┌─ Given data

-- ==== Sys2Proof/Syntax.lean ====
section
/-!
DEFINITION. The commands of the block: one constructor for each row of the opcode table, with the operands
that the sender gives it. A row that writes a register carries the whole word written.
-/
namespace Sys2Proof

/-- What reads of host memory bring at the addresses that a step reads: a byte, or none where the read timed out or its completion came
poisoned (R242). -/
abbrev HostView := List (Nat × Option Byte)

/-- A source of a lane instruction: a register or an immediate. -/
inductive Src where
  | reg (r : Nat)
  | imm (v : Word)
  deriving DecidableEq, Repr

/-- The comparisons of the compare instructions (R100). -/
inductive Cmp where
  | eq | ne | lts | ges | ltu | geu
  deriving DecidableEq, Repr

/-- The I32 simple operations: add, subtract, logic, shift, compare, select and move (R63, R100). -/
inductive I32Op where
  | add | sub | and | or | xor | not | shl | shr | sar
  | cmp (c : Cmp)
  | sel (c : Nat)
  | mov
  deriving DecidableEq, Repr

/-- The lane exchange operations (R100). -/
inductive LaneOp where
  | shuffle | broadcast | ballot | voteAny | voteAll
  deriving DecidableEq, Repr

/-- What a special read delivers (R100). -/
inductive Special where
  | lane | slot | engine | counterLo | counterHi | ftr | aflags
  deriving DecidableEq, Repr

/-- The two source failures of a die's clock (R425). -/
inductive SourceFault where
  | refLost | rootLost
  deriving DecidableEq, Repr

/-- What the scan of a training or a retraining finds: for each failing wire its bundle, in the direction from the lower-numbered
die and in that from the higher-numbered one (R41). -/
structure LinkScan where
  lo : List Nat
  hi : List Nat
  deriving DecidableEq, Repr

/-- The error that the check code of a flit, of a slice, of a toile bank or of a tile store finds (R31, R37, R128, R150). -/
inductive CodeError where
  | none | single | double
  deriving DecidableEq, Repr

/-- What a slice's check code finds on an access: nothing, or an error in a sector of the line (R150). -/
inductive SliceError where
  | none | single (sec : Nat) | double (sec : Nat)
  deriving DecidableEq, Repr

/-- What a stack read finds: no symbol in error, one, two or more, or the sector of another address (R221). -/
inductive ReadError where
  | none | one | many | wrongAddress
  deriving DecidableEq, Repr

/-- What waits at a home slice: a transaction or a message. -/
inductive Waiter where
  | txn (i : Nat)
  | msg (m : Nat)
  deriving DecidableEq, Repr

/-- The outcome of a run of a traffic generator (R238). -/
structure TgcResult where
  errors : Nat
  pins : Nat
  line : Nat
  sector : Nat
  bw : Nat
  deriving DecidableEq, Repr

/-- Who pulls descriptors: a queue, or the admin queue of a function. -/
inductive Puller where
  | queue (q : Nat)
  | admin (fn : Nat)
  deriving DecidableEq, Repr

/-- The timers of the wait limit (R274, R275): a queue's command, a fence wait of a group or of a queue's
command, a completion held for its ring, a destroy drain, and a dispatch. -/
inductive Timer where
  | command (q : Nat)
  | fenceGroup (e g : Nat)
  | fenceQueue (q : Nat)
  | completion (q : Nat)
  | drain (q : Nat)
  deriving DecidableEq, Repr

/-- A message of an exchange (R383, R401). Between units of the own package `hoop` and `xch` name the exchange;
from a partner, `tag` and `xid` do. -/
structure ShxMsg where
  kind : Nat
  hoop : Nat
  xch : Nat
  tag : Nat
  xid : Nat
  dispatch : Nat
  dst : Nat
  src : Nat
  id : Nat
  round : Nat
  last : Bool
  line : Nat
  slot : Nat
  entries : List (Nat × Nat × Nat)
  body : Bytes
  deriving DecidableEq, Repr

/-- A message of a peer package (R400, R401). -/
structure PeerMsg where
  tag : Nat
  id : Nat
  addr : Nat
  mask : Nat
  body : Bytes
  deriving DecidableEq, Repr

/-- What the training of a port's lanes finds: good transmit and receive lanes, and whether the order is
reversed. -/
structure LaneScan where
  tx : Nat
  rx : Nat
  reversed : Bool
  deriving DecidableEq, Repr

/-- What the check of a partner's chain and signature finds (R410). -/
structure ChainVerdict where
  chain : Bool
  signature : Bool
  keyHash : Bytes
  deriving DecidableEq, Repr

└─

#### What you have to do:
Lines of the listing above that contain the word "inductive" must all be copied.

#### Task output:
inductive Src where
inductive Cmp where
inductive I32Op where
inductive LaneOp where
inductive Special where
inductive SourceFault where
inductive CodeError where
inductive SliceError where
inductive ReadError where
inductive Waiter where
inductive Puller where
inductive Timer where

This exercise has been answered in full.